For those wanting to get on the housing ladder, a cut can’t come soon enough with 47% of respondents to a new Bankrate.com survey saying that they won’t be comfortable buying a home until mortgage rates are below 5% and 38% saying they need rates to be below 4%.

“Expectations about mortgage rates keep changing,” said Bankrate analyst Jeff Ostrowski. “The US economy is still going strong, and the Federal Reserve keeps putting off its first rate cut. Add those things together, and the consensus is that mortgage rates will remain in the range of 6.5% to 7% by the end of 2024.”

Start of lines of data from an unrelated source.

-- ==== Sys2Proof/Machine/Channel.lean ====
section
/-! DEFINITION. What reaches a Channel Controller besides commands (chapters 1, 3, 4, 5): happenings handed by its checker,
its timers and the Timebase, handbacks, and the grants of the RAM Arbiter; and their rows. -/

namespace Sys2Proof.Machine

open Sys2Proof

/-! ### Happenings handed by the checker (R38, R39, R50 to R52, R69, R97, R122) -/

/-- Does a handed happening have an effect on a channel with this task? A closure or lock lost counts in DWELL, lock gained in
LOCKWAIT, signal lost in SWEEP past its check and in TRACK. -/
def handedCounts (t : Task) (h : Handed) : Bool :=
  match h with
  | .closure _ => t.phase = .dwell
  | .lockLost => t.phase = .dwell
  | .lockGained => t.phase = .lockwait
  | .signalLost => t.phase ≠ .none && t.phase ≠ .check

/-- Is it a closure? -/
def isClosure (h : Handed) : Bool :=
  match h with
  | .closure _ => true
  | .lockGained => false
  | .lockLost => false
  | .signalLost => false

/-- Take the first handed happening of a kind. What was handed before it and has no effect in the channel's phase is taken with
it; one that has an effect is to be taken first, except that a signal lost may be taken before a closure (R69). The answer is
what was taken and what still waits, or none where the happening has not been handed (assumption log 9). -/
def takeHanded (t : Task) (want : Handed → Bool) (passClosure : Bool) (l : List Handed) : Option (Handed × List Handed) :=
  match l with
  | [] => none
  | h :: l =>
    if want h then some (h, l)
    else if handedCounts t h && !(passClosure && isClosure h) then none
    else takeHanded t want passClosure l

/-- What the channel makes of a happening it has taken from its checker. -/
def takeSignal (waits : Bool) (c : Chan) (h : Handed) (d : Device) : Device :=
  let k := d.ctl c
  match h with
  | .closure early => if k.task.phase = .dwell then endPoint c (if early then .earlyStop else .complete) d else d
  | .lockLost => if k.task.phase = .dwell then endPoint c .lockLost d else d
  | .lockGained =>
    match k.task with
    | .lockwait p => enterDwell c p d
    | _ => d
  | .signalLost =>
    if handedCounts k.task .signalLost then
      match runningGroup d c with
      | some g =>
        if leads d g c then leadAborts waits g (some .signalLost) .halted c d
        else eject g (some .signalLost) .halted .signal c d
      | none => haltChannel waits (endingPoint d c (some .signalLost)) .signal (stamp d) c d
    else d

/-- Take a happening of a kind from the inbox, if it is there to be taken. -/
def fromInbox (waits : Bool) (want : Handed → Bool) (passClosure : Bool) (c : Chan) (d : Device) : Device :=
  match takeHanded (d.ctl c).task want passClosure (d.ctl c).inbox with
  | some (h, l) => takeSignal waits c h (modCtl c (fun k => { k with inbox := l }) d)
  | none => d

/-- POINT_CLOSURE (R52). -/
def execPointClosure (c : Chan) (s : State) : Host.Outcome State Fault Refusal := s.act (happening (fromInbox false isClosure false c))

/-- LOCK_GAINED (R51). -/
def execLockGained (c : Chan) (s : State) : Host.Outcome State Fault Refusal :=
  s.act (happening (fromInbox false (fun h => h = .lockGained) false c))

/-- LOCK_LOST (R52). -/
def execLockLost (c : Chan) (s : State) : Host.Outcome State Fault Refusal :=
  s.act (happening (fromInbox false (fun h => h = .lockLost) false c))

/-- SIGNAL_LOST (R69), after whatever the channel's group has handed it. -/
def execSignalLost (c : Chan) (s : State) : Host.Outcome State Fault Refusal :=
  s.act (happening fun d =>
    if (d.ctl c).inbox.contains .signalLost then
      fromInbox (hostWaits c s.pending) (fun h => h = .signalLost) true c (flushGroup c d)
    else d)
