/-- The pending point record of an ending (R62, R86, R106, R107): of the point under way with the outcome `o`, but for a
candidate's under Record Mode MOVES, or a record not yet written; a pending summary is none. -/
def endingPointOf (k : Channel) (o : PointOutcome) (ms : BitVec 32) : List Record :=
  match k.ctl.task.underWay, k.ctl.task.pendingRecord with
  | some (p, inDwell), _ =>
    if k.ctl.origin = .track ∧ (forceOf k.ctl).track.recordMode = .moves then []
    else [.point (pointRecordFor k p inDwell o ms)]
  | none, some (.summary _) => []
  | none, some r => [r]
  | none, none => []

/-- The summary of a solo sweep past its check that ends by ABORT or by a halt; it replaces a SELECTED or NONE_USABLE summary that
waits (R61, R62, R86). -/
def endingSummaryOf (k : Channel) (so : SweepOutcome) (cause : HaltCause) (at_ : BitVec 16) : List Record :=
  if k.ctl.origin = .sweep ∧ k.ctl.task.inCheck = false then
    match k.ctl.task.pendingRecord with
    | some (.summary y) => [.summary { y with outcome := so, selected := 0, cause := cause, stamp := at_ }]
    | _ =>
      let x := selectionAtEnd k.ctl
      [.summary
        { group := false, outcome := so, policy := (forceOf k.ctl).policy, selected := 0, measured := x.measured,
          usable := x.usable, runFirst := x.longestFirst, runLength := x.longestLength, seq := k.ctl.seq, cause := cause,
          stamp := at_ }]
  else []

/-- Several ending writes, in order (R86). -/
def writeAll (c : Chan) (rs : List Record) (d : Device) : Device :=
  match rs with
  | [] => d
  | r :: rs => writeAll c rs (endingWrite c r d)

/-- What follows an ending's records: a halt is rest, HALTED with the cause, SWEEP_END where a sweep had begun, and HALT, with a group
member's report of it on its way where `reports` (R65, R107, R130); an abort is rest, IDLE, and SWEEP_END where a sweep had begun
(R64, R127). -/
def closedBy (k : Closing) (swept : Bool) (c : Chan) (d : Device) : Device :=
  let ends : List ChanEvent := if swept then [.sweepEnd] else []
  match k with
  | .halt cause reports =>
    modChan c (fun y =>
      { restedIn .halted y with
        raised := y.raised ++ ends ++ [.halt]
        ctl := { atRestIn .halted y.ctl with haltCause := cause, haltReport := reports || y.ctl.haltReport } }) d
  | .abort => modChan c (fun y => { restedIn .idle y with raised := y.raised ++ ends }) d

/-- An ending with its records, each of them a grant (R86, R180): all of them and then what follows; but of two records only the first,
where the host waits with a write of the channel's ring, which is served before the other. -/
def endsWith (waits : Bool) (c : Chan) (rs : List Record) (k : Closing) (swept : Bool) (d : Device) : Device :=
  match waits, rs with
  | true, [r, y] => { endingWrite c r d with ending := some { chan := c, summary := y, closing := k } }
  | _, rs => closedBy k swept c (writeAll c rs d)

Even if the Fed does cut the target rate to below 5% by the end of 2024, mortgage rates are likely to take longer to fall from their current level, which Freddie Mac says was an average of 6.78% for a fixed-rate 30-year loan in its latest survey published last week.

“Mortgage rates essentially remained flat from last week but have decreased nearly half a percent from their peak earlier this year,” said Sam Khater, Freddie Mac’s Chief Economist. “Despite these lower rates, buyers continue to pause, as reflected in tumbling new and existing home sales data.”

Bankrate data puts the average 30-year mortgage at 6.90% and shows that rates have not been below 6% since August 2022 and not below 5% since April of that year. Its research reveals that higher interest rates are also keeping many home sellers on ice for now with three in ten respondents saying that they would not be comfortable selling until rates are below 5%, although 42% say there is no rate that would change that this year.

“The mortgage lock-in effect has frozen home sales for the past couple of years,” added Ostrowski. “Alas, these results don’t bode well for an unfreezing of the market. Many homeowners aren’t keen to sell at all, and many would-be buyers are waiting for mortgage rates to dip below 6%.”